Today, we are learning that there is some benefit to having England and Portugal both make cloth and wine (or, for a more contemporaneous take, medicines and medical equipment). It’s not either/or. No, not every country is in a position to make equipment, and cooperation will be necessary to make sure there’s enough to go around, especially in developing countries. But that won’t magically happen by getting rid of tariffs.
The WTO Thinks Regulations are the Problem
For its part, the WTO is not solely focused on tariffs. It is advocating some sort of regulatory cooperation as part of the solution. But again, these stale solutions miss the mark. The problem is not regulations! The problem is a production shortage. Making it about deregulation is a “Let them eat cake” moment for an institution that seems unable to relate to reality or modernize its thinking.
Trade experts shouldn’t just serve up the same answers they’ve had since Seinfeld was must-see-TV. They should be figuring out how trade rules can be reconceived to mitigate the risk of having these kinds of shortages in the first place.
Fossilized Thinking Will Sideline the WTO
Unless the trade establishment updates its playbook, the “rules-based system” will, at best, be seen as irrelevant to the lives of most of the 7 billion people on this planet. At worst, it will continue to be seen as a system that promotes returns to capital while leaving workers behind. (Do most people on Earth care more about the Appellate Body, or whether their workplaces crush them to death? Guess which of the two issues the WTO is focused on?)
We must confront the fact that the existing rules of globalization have put friendly nations in a beggar-thy-neighbor situation with respect to life-saving equipment. When there’s a shortage, removing barriers to trade relocates the shortage from one country to another – it doesn’t solve the shortage itself. Democratically elected governments feel their first responsibility is to protect their own citizens. No trade rule will alter that dynamic.
Fix the Shortage! Permanently.
The only answer is to fix the shortage. Even firing up the Defense Production Act (which should have been done in January) won’t solve the shortage in the long run.
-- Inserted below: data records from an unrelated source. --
/-! ### `sig`, `tfence`, `tnop` (R330) -/

/-- A command of q0 without a body: complete at start + 1 (R330, R331). -/
def State.bareHead (s : State) (core op : Nat) : State :=
  s.withHead core op fun s c _ => s.charge core 4 fun s1 =>
    s1.runHead core (statusWord c false 0 0#6 0) (s1.time + 1) [] false

/-! ### Completion (R308, R311) -/

/-- The completion of the oldest command at work: its tiles leave the rings, signal granule, q1 record, status event; it waits
while q1 is full. One whose own work has ended follows in the same cycle (R103, R300, R308) (DESIGN CHOICE 98). -/
def State.completeHead (s : State) (core : Nat) : State :=
  let k := s.core core
  match k.q0, k.q0Work with
  | c :: rest, w :: work =>
    if s.time < w.due then s
    else if cmdPost c && c.obj.isNone && decide (Config.q1Records ≤ k.q1.length) then s
    else
      let k1 := { k with q0 := rest, q0Work := work }
      let s1 := s.setCore core (if w.pops then k1.popTiles c else k1)
      let s2 := if cmdSignal c then s1.writeSignal core c w.status else s1
      let s3 := if cmdPost c then
          match c.obj with
          | some (a, r) => s2.savedEvent a r 1#8 (statusFlags w.status) w.status c.seq 0#64 false
          | none =>
            (s2.modCore core fun k => { k with q1 := k.q1 ++
              [{ status := w.status, seq := c.seq, gtid := c.gtid, written := 0#64, group := c.group }] }).serveQpop core false
        else s2
      let s4 := if cmdStrap c && w.status.extractLsb' 0 4 != 0#4 then s3.cmdEvent c cMESTATUS 5#8 w.status else s3
      let s5 := match work with
        | v :: _ => if v.due ≤ s.time then s4.schedule s4.time (.meCommandCompletion (BitVec.ofNat 12 core)) else s4
        | [] => s4
      (s5.schedule s5.time (.meStart (BitVec.ofNat 12 core))).settleWithheld
  | _, _ => s

/-- A matrix command completes (R308) (DESIGN CHOICE 7, DEDUCED 33). -/
def execMeCommandCompletion (core : CoreId) (s : State) : Out := .next (s.completeHead core.toNat)

/-- `mma` at the head of q0 (R325). -/
def execMma (core : CoreId) (s : State) : Out := .next (s.mmaHead core.toNat)

/-- `mma.sp` at the head of q0 (R326). -/
def execMmaSp (core : CoreId) (s : State) : Out := .next (s.mmaSpHead core.toNat)

/-- `mmq` at the head of q0 (R327). -/
def execMmq (core : CoreId) (s : State) : Out := .next (s.mmqHead core.toNat)

/-- `acc.zero` at the head of q0 (R328). -/
def execAccZero (core : CoreId) (s : State) : Out := .next (s.accZeroHead core.toNat)

/-- `acc.ld` at the head of q0 (R328). -/
def execAccLd (core : CoreId) (s : State) : Out := .next (s.accLdHead core.toNat)

/-- `acc.st` at the head of q0 (R329). -/
def execAccSt (core : CoreId) (s : State) : Out := .next (s.accStHead core.toNat)

/-! ### Budget and the spare column (R316, R317) -/

/-- The units that refill a core's bucket in a window: RATE, or one eighth of the cluster budget (R317). -/
def refillUnits (k : Core) (budget : Option Nat) : Nat :=
  let rate := getField k.mebudget 4 16
  let burst := getField k.mebudget 24 16
  if rate ≠ 0 then rate else match budget with
    | some b => b / 8
    | none => burst

/-- A list in ascending order of a key, equal keys in their order. -/
def insertBy {α : Type} (key : α → Nat) (x : α) : List α → List α
  | [] => [x]
  | y :: l => if key x < key y then x :: y :: l else y :: insertBy key x l

/-- A stable sort by a key. -/
def sortBy {α : Type} (key : α → Nat) (l : List α) : List α := l.foldl (fun acc x => insertBy key x acc) []

/-- Every 1,024 cycles the buckets are refilled, each cluster's window is new, with the budget that the house cores have set for it,
and the commands that wait try again (R317, R437). -/
def State.refillBudget (s : State) : State :=
  let s1 : State := { s with
    clusters := s.clusters.map fun x =>
      (x.1, { x.2 with granted := 0, budget := x.2.budgetNext.orElse fun _ => x.2.budget, budgetNext := none })
    cores := s.cores.map fun x =>
      let burst := getField x.2.mebudget 24 16
      (x.1, { x.2 with meBucket := min burst (x.2.meBucket + refillUnits x.2 (s.cluster (coreCluster x.1)).budget) }) }
  let waiting := s1.cores.filterMap fun (x : Nat × Core) => if x.2.unstarted.isEmpty then none else some x.1
  waiting.foldl (fun u c => u.schedule u.time (.meStart (BitVec.ofNat 12 c))) s1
As long as the global marketplace does not operate on market-based principles, any producer required to make a profit to stay in business will eventually fail when a non-market actor decides to occupy the space. Steel and aluminum are prime examples; everything on the Made in China 2025 list is next.
The old playbook doesn’t account for this dynamic, because the old playbook is premised on a rules-based system that only allows market-oriented players in the game. But in today’s system, we’ve got clean players up against doped players.
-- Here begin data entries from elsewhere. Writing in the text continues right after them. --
-- ==== Sys2Proof/Machine/Memory.lean ====
section
/-! DEFINITION. Loads and stores (R205), `lcon` (R206), FENCE and `fence.s` (R138, R208), the synchronising
scalar accesses (R209), `fe.*` (R210), promises (R211, R212) and the atomics (R213). -/

set_option Elab.async false

namespace Sys2Proof.Machine

/-! ### Loads, stores and atomics (R205, R206, R213) -/

/-- A load of w bytes at X[rs1] + imm (R205); `lcon` sets the taint of rd (R206). -/
def State.load (s : State) (tid : Nat) (t : Thread) (relaxed lcon : Bool) (d a : Reg) (i : BitVec 12) (w : Nat)
    (signed : Bool) : State :=
  let ea := t.ea a i
  if aligned ea w then
    s.access tid t { a := ea, n := w, acc := .load d w signed lcon, relaxed := relaxed, areg := a }
  else s.trap tid t cMISALIGN ea

/-- A store of w bytes at X[rs1] + imm (R205). -/
def State.store (s : State) (tid : Nat) (t : Thread) (relaxed : Bool) (a b : Reg) (i : BitVec 12) (w : Nat) : State :=
  let ea := t.ea a i
  if aligned ea w then
    s.access tid t { a := ea, n := w, acc := .store w (t.reg b), relaxed := relaxed, areg := a }
  else s.trap tid t cMISALIGN ea

/-- An atomic of w bytes at X[rs1] (R213); `cas` compares with X[rd] as read at issue. -/
def State.amo (s : State) (tid : Nat) (t : Thread) (relaxed : Bool) (op : AmoOp) (w : Nat) (d a b : Reg) : State :=
  let ea := t.reg a
  if aligned ea w then
    s.access tid t { a := ea, n := w, acc := .amo op d w (t.reg b) (t.reg d), relaxed := relaxed, areg := a }
  else s.trap tid t cMISALIGN ea

/-- LB: 1 byte, sign-extended (R205). -/
def execLb (d a : Reg) (i : BitVec 12) (s : State) : Out :=
  performing s fun tid t => s.load tid t false false d a i 1 true

/-- LH: 2 bytes, sign-extended (R205). -/
def execLh (d a : Reg) (i : BitVec 12) (s : State) : Out :=
  performing s fun tid t => s.load tid t false false d a i 2 true

/-- LW: 4 bytes, sign-extended (R205). -/
def execLw (d a : Reg) (i : BitVec 12) (s : State) : Out :=
  performing s fun tid t => s.load tid t false false d a i 4 true

/-- LD: 8 bytes, sign-extended (R205). -/
def execLd (d a : Reg) (i : BitVec 12) (s : State) : Out :=
  performing s fun tid t => s.load tid t false false d a i 8 true

/-- LBU: 1 byte, zero-extended (R205). -/
def execLbu (d a : Reg) (i : BitVec 12) (s : State) : Out :=
  performing s fun tid t => s.load tid t false false d a i 1 false

/-- LHU: 2 bytes, zero-extended (R205). -/
def execLhu (d a : Reg) (i : BitVec 12) (s : State) : Out :=
  performing s fun tid t => s.load tid t false false d a i 2 false

/-- LWU: 4 bytes, zero-extended (R205). -/
def execLwu (d a : Reg) (i : BitVec 12) (s : State) : Out :=
  performing s fun tid t => s.load tid t false false d a i 4 false

/-- SB: 1 byte (R205). -/
def execSb (a b : Reg) (i : BitVec 12) (s : State) : Out :=
  performing s fun tid t => s.store tid t false a b i 1

/-- SH: 2 bytes (R205). -/
def execSh (a b : Reg) (i : BitVec 12) (s : State) : Out :=
  performing s fun tid t => s.store tid t false a b i 2

/-- SW: 4 bytes (R205). -/
def execSw (a b : Reg) (i : BitVec 12) (s : State) : Out :=
  performing s fun tid t => s.store tid t false a b i 4

/-- SD: 8 bytes (R205). -/
def execSd (a b : Reg) (i : BitVec 12) (s : State) : Out :=
  performing s fun tid t => s.store tid t false a b i 8

/-- `lcon.w`: LW, and Taint(rd) := 1 (R206). -/
def execLconW (d a : Reg) (i : BitVec 12) (s : State) : Out :=
  performing s fun tid t => s.load tid t false true d a i 4 true

/-- `lcon.d`: LD, and Taint(rd) := 1 (R206). -/
def execLconD (d a : Reg) (i : BitVec 12) (s : State) : Out :=
  performing s fun tid t => s.load tid t false true d a i 8 true

/-- `amo.add.w` (R213). -/
def execAmoAddW (d a b : Reg) (s : State) : Out :=
  performing s fun tid t => s.amo tid t false .add 4 d a b

/-- `amo.add.d` (R213). -/
def execAmoAddD (d a b : Reg) (s : State) : Out :=
  performing s fun tid t => s.amo tid t false .add 8 d a b

/-- `amo.and.w` (R213). -/
def execAmoAndW (d a b : Reg) (s : State) : Out :=
  performing s fun tid t => s.amo tid t false .and 4 d a b

/-- `amo.and.d` (R213). -/
def execAmoAndD (d a b : Reg) (s : State) : Out :=
  performing s fun tid t => s.amo tid t false .and 8 d a b

/-- `amo.or.w` (R213). -/
def execAmoOrW (d a b : Reg) (s : State) : Out :=
  performing s fun tid t => s.amo tid t false .or 4 d a b

/-- `amo.or.d` (R213). -/
def execAmoOrD (d a b : Reg) (s : State) : Out :=
  performing s fun tid t => s.amo tid t false .or 8 d a b

/-- `amo.xor.w` (R213). -/
def execAmoXorW (d a b : Reg) (s : State) : Out :=
  performing s fun tid t => s.amo tid t false .xor 4 d a b

/-- `amo.xor.d` (R213). -/
def execAmoXorD (d a b : Reg) (s : State) : Out :=
  performing s fun tid t => s.amo tid t false .xor 8 d a b

/-- `amo.min.w` (R213). -/
def execAmoMinW (d a b : Reg) (s : State) : Out :=
  performing s fun tid t => s.amo tid t false .min 4 d a b

/-- `amo.min.d` (R213). -/
def execAmoMinD (d a b : Reg) (s : State) : Out :=
  performing s fun tid t => s.amo tid t false .min 8 d a b

/-- `amo.max.w` (R213). -/
def execAmoMaxW (d a b : Reg) (s : State) : Out :=
  performing s fun tid t => s.amo tid t false .max 4 d a b

/-- `amo.max.d` (R213). -/
def execAmoMaxD (d a b : Reg) (s : State) : Out :=
  performing s fun tid t => s.amo tid t false .max 8 d a b

/-- `amo.minu.w` (R213). -/
def execAmoMinuW (d a b : Reg) (s : State) : Out :=
  performing s fun tid t => s.amo tid t false .minu 4 d a b

/-- `amo.minu.d` (R213). -/
def execAmoMinuD (d a b : Reg) (s : State) : Out :=
  performing s fun tid t => s.amo tid t false .minu 8 d a b

/-- `amo.maxu.w` (R213). -/
def execAmoMaxuW (d a b : Reg) (s : State) : Out :=
  performing s fun tid t => s.amo tid t false .maxu 4 d a b

/-- `amo.maxu.d` (R213). -/
def execAmoMaxuD (d a b : Reg) (s : State) : Out :=
  performing s fun tid t => s.amo tid t false .maxu 8 d a b

/-- `amo.swap.w` (R213). -/
def execAmoSwapW (d a b : Reg) (s : State) : Out :=
  performing s fun tid t => s.amo tid t false .swap 4 d a b

/-- `amo.swap.d` (R213). -/
def execAmoSwapD (d a b : Reg) (s : State) : Out :=
  performing s fun tid t => s.amo tid t false .swap 8 d a b

/-- `amo.cas.w` (R213). -/
def execAmoCasW (d a b : Reg) (s : State) : Out :=
  performing s fun tid t => s.amo tid t false .cas 4 d a b

/-- `amo.cas.d` (R213). -/
def execAmoCasD (d a b : Reg) (s : State) : Out :=
  performing s fun tid t => s.amo tid t false .cas 8 d a b

/-! ### Fences (R138, R208) -/

/-- Numeric form of a fence scope. -/
def scopeNo : Scope → Nat
  | .thread => 0
  | .core => 1
  | .cluster => 2
  | .die => 3
  | .module => 4
  | .domain => 5

/-- Whether a global address lies within scope n of a core: its scratchpad, the scratchpads and the Carafe of
its cluster, those of its die with the tiered pages homed there, its module, every rank (R208). -/
def State.inScope (s : State) (core n a : Nat) : Bool :=
  if n = 5 then true
  else if 2 ^ 62 ≤ a then false
  else if n = 4 then true
  else if isSpad a then
    let c := spadCore a
    if n = 1 then c == core else if n = 2 then coreCluster c == coreCluster core
    else n == 3 && coreDie c == coreDie core
  else if isCarafe a then
    let m := carafeCluster a
    if n = 2 then m == coreCluster core else n == 3 && m / 128 == coreDie core
  else n == 3 && match s.pageAt a with
    | some p => p.home.toNat == coreDie core
    | none => true

/-- Whether an access is a load. -/
def Access.isLoad : Access → Bool
  | .load _ _ _ _ | .vload _ | .vgather _ _ _ => true
  | _ => false

/-- Whether a fence of scope n waits for a packet (R208). -/
def State.fenceWaits (s : State) (core n : Nat) (p : Packet) : Bool :=
  (p.cls == .relaxed && p.acc.isLoad)
  || (decide (1 ≤ n) && (p.acc.pieces p.addr).any (fun q => s.inScope core n q.1) && (decide (2 ≤ n) || p.acc.writes))

/-- Something that a fence of scope n waits for is outstanding (R208, R227). -/
def State.fencePending (s : State) (tid n : Nat) : Bool :=
  (s.packetsOf tid).any (s.fenceWaits (tidCore tid) n)
  || ((s.thread? tid).any fun t => decide (1 ≤ n) && (decide (s.time < t.ackAt) || t.relAcks.any fun m => decide (s.time < m)))
  || (s.core (tidCore tid)).cb.any fun e => e.tid.toNat == tid && decide (1 ≤ n) && s.inScope (tidCore tid) n e.block

/-- A fence of scope n: the thread's combining entries within the scope are flushed, and the thread is not
ready until every access of the scope's set is acknowledged (R208, R227). -/
def State.fenceOp (s : State) (tid : Nat) (t : Thread) (n : Scope) : State :=
  if s.fencePending tid (scopeNo n) then
    (s.flushThread tid fun e => decide (1 ≤ (scopeNo n)) && s.inScope (tidCore tid) (scopeNo n) e.block).retryWhen tid t (.fence n)
  else s.next tid t

/-- FENCE acts as `fence.s 4`, whatever its sets (R138). -/
def execFence (tso : Bool) (pred succ : BitVec 4) (s : State) : Out :=
  let _ := (tso, pred, succ)
  performing s fun tid t => s.fenceOp tid t .module

/-- `fence.s n` (R208). -/
def execFenceS (n : Scope) (s : State) : Out :=
  performing s fun tid t => s.fenceOp tid t n

/-! ### Synchronising accesses (R209) and full/empty operations (R210) -/

/-- A scalar synchronising access: eight bytes at X[rs1], a multiple of 8 (R209). -/
def State.syncScalar (s : State) (tid : Nat) (t : Thread) (a limit : Reg) (op : SyncOp) (shape : SyncShape) : State :=
  let ea := t.reg a
  if aligned ea 8 then s.syncIssue tid t ea op shape 8 (t.limitOf limit) else s.trap tid t cMISALIGN ea

/-- `lsw.k`: waits for full, leaves full (R209). -/
def execLswK (d a b : Reg) (s : State) : Out :=
  performing s fun tid t => s.syncScalar tid t a b .keep (.scalarLoad d)

/-- `lsw.c`: waits for full, leaves empty (R209). -/
def execLswC (d a b : Reg) (s : State) : Out :=
  performing s fun tid t => s.syncScalar tid t a b .take (.scalarLoad d)

/-- `ssw.e`: waits for empty, leaves full (R209). -/
def execSswE (a b c : Reg) (s : State) : Out :=
  performing s fun tid t => s.syncScalar tid t a c .fill (.scalarStore (t.reg b))

/-- `ssw.f`: waits for full, leaves full (R209). -/
def execSswF (a b c : Reg) (s : State) : Out :=
  performing s fun tid t => s.syncScalar tid t a c .over (.scalarStore (t.reg b))

/-- `fe.set`: a release; the granule becomes full (R210). -/
def execFeSet (a : Reg) (s : State) : Out :=
  performing s fun tid t => s.feIssue tid t (t.reg a) .feSet

/-- `fe.clr`: the granule becomes empty (R210). -/
def execFeClr (a : Reg) (s : State) : Out :=
  performing s fun tid t => s.feIssue tid t (t.reg a) .feClr

/-- `fe.tst`: 1 when the granule is full and 0 when it is empty (R210). -/
def execFeTst (d a : Reg) (s : State) : Out :=
  performing s fun tid t => s.feIssue tid t (t.reg a) (.feTst d)

/-! ### Promises (R203, R211, R212) -/

/-- A malformed descriptor (R211). -/
def promiseBad (x : Word) : Bool :=
  let kind := x.extractLsb' 0 4
  let tag := x.extractLsb' 4 4
  x.extractLsb' 8 56 != 0#56 || decide (3 < kind.toNat) || (if kind = 1#4 then tag == 15#4 else tag != 0#4)

/-- The object that a descriptor and an operand name; none when it is invalid (R203). -/
def State.promiseObj (s : State) (core : Nat) (job : BitVec 32) (x a : Word) : Option Obj :=
  let kind := x.extractLsb' 0 4
  if kind = 0#4 then
    let pl := s.place core job a
    if aligned a 16 && pl.isScratch then pl.addr?.map fun g => .granule (g / 16) else none
  else if kind = 1#4 then
    if a.extractLsb' 22 42 = 0#42 then some (.tag (a.extractLsb' 0 22) (x.extractLsb' 4 4)) else none
  else if a.extractLsb' 10 54 = 0#54 then
    some (if kind = 2#4 then .barrier (a.extractLsb' 0 10) else .timeline (a.extractLsb' 0 10))
  else none

/-- `promise`: the entry that holds the object, the lowest free entry, or all ones when the table is full
(R211). -/
def execPromise (d a b : Reg) (s : State) : Out :=
  performing s fun tid t =>
    let x := t.reg b
    if promiseBad x then s.trap tid t cPROMISEFMT x
    else match s.promiseObj (tidCore tid) t.job x (t.reg a) with
      | none => s.trap tid t cPROMISEFMT (t.reg a)
      | some o =>
        match t.promiseAt o, t.promiseFree with
        | some i, _ => s.writeReg tid t d (BitVec.ofNat 64 i) false
        | none, some i => s.writeReg tid (t.setPromise i (some o)) d (BitVec.ofNat 64 i) false
        | none, none => s.writeReg tid t d (BitVec.allOnes 64) false

/-- `unpromise`: clears the entry that X[rs1] numbers, or every entry (R212). -/
def execUnpromise (a : Reg) (s : State) : Out :=
  performing s fun tid t =>
    let x := t.reg a
    if x = BitVec.allOnes 64 then s.next tid { t with promises := Vector.replicate 8 none }
    else if x.toNat < 8 then s.next tid (t.setPromise x.toNat none)
    else s.next tid t

end Sys2Proof.Machine
end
If we are serious about preventing the kind of shortages we see now, then, unless we change the rules of the system, we are going to have to expect newly-created DPA capacity to operate at a loss. And we are going to have to subsidize those losses, if we want to keep the capacity. In this way, the PRC exports state capitalism – directly, or indirectly.
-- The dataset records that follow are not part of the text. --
/-- A core moves to another core (R375): its slots, queues and registers, its scratchpad with its full/empty bits,
and its withheld objects; the entry redirects the rest (DEDUCED 58). -/
def State.moveCore (s : State) (src dst : Nat) : State :=
  let fc := fun (c : Nat) => if c = src then dst else c
  let ft := fun (t : Nat) => if tidCore t = src then dst * 16 + tidSlot t else t
  let fa := fun (a : Nat) => if isSpad a ∧ spadCore a = src then spadAddr dst (spadOff a) else a
  let away := fun (a : Nat) => isSpad a && spadCore a == dst
  let keep := fun (l : List Nat) => l.filter fun g => !away (16 * g)
  let here := fun (o : Obj) => match o with
    | .granule g => away (16 * g)
    | .tag g _ => tidCore (g.extractLsb' 0 16).toNat == dst
    | _ => false
  let s0 := s.detachCore src
  let s1 := { s0 with
    mem := s0.mem.filter fun c => !away c.1
    full := keep s0.full, eccOne := keep s0.eccOne, eccBad := keep s0.eccBad, febBad := keep s0.febBad
    cores := assocErase dst s0.cores }.renamed s0.isHere ft fc fa
  let n := coreCluster src
  let m := coreCluster dst
  let go := (s1.cluster n).withheld.filter fun x => here x.1
  let s2 := if n = m then s1 else
    (s1.modCluster n fun k => { k with withheld := k.withheld.filter fun x => !here x.1 }).modCluster m
      fun k => { k with withheld := k.withheld ++ go }
  let s2 := (((s2.modCore dst fun k => k.thermalOf (s0.core dst)).modCore src fun k => k.thermalOf (s0.core src)).coreArrives dst).displaceDisabled dst
  let f := s2.slotFrame (dst * 16) 0#10 (BitVec.ofNat 256 (dst + (s2.core dst).inboxCap * 2 ^ 64))
  (s2.queueFrame m .inboxcap false f 0).forwardFrom true src dst

/-- A migration ends: the house cores' MIGSTAT holds its outcome (R382) (DEDUCED 58). -/
def execLiveMigrationComplete (src dst : CoreId) (spare : Bool) (s : State) : Out :=
  .next (
    let c := src.toNat
    let d := dst.toNat
    let n := coreCluster c
    let status := fun (u : State) (x : Word) => { u with migstat := x }
    if !spare && (s.cluster n).forward.length ≥ forwardEntries then s.schedule (s.time + 16) (.moveWait src dst (s.time + forwardWait))
    else if spare && (s.cluster n).spareUsed then status s 2#64
    else if !spare && !s.coreFree d then status s 1#64
    else if s.moveBusy c then
      ((s.core c).cb.foldl (fun u e => u.flushEntry c e) s).schedule (s.time + 16) (.liveMigrationComplete src dst spare)
    else if spare then status (((s.detachCore c).modCluster n fun k => { k with spareUsed := true }).spared (.core src)) (s.movedStatus c)
    else status (s.moveCore c d) (s.movedStatus c))

/-- `migcore` of house core n: codes 1 and 2 at once, else the end of the migration is awaited; a cluster whose
entries are all taken is waited for, for 1 ms at most (R382, R383). -/
def State.beginMove (s : State) (x y : Word) : State :=
  let c := (x.extractLsb' 0 12).toNat
  let d := (y.extractLsb' 0 12).toNat
  let n := coreCluster c
  let done := fun (t dst : Nat) (spare : Bool) =>
    s.schedule (s.time + t) (.liveMigrationComplete (BitVec.ofNat 12 c) (BitVec.ofNat 12 dst) spare)
  if y.getLsbD 63 then
    if (s.cluster n).spareUsed then { s with migstat := 2#64 } else done 12500 c true
  else if d = c ∨ !s.coreFree d then { s with migstat := 1#64 }
  else if forwardEntries ≤ (s.cluster n).forward.length then
    s.schedule (s.time + 16) (.moveWait (BitVec.ofNat 12 c) (BitVec.ofNat 12 d) (s.time + forwardWait))
  else done (moveTime c d) d false

/-- `migcore xa, xb`: ILLEGAL in a core slot (R75, R382). -/
def execMigcore (a b : Reg) (s : State) : Out :=
  match s.cur with
  | .house n => .next (s.beginMove (s.houseReg n.toNat a) (s.houseReg n.toNat b))
  | .slot _ => performing s fun tid t => s.illegal tid t (.migcore a b)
In an ideal world, export bans wouldn’t be necessary. But the ideal world doesn’t actually exist. In the real world, market distortions have left us all vulnerable to supply shortages that are killing people.
There’s an ancien regime feel to the discussions going on in elite circles, a profound obliviousness to the cause of the current trade crisis, or the effects. As a result, there’s seemingly no capacity to find a real remedy.
Indeed, the old playbook contributed to the upheaval we see in the system today. Reverting to that playbook is going to aggravate the problem, not solve it.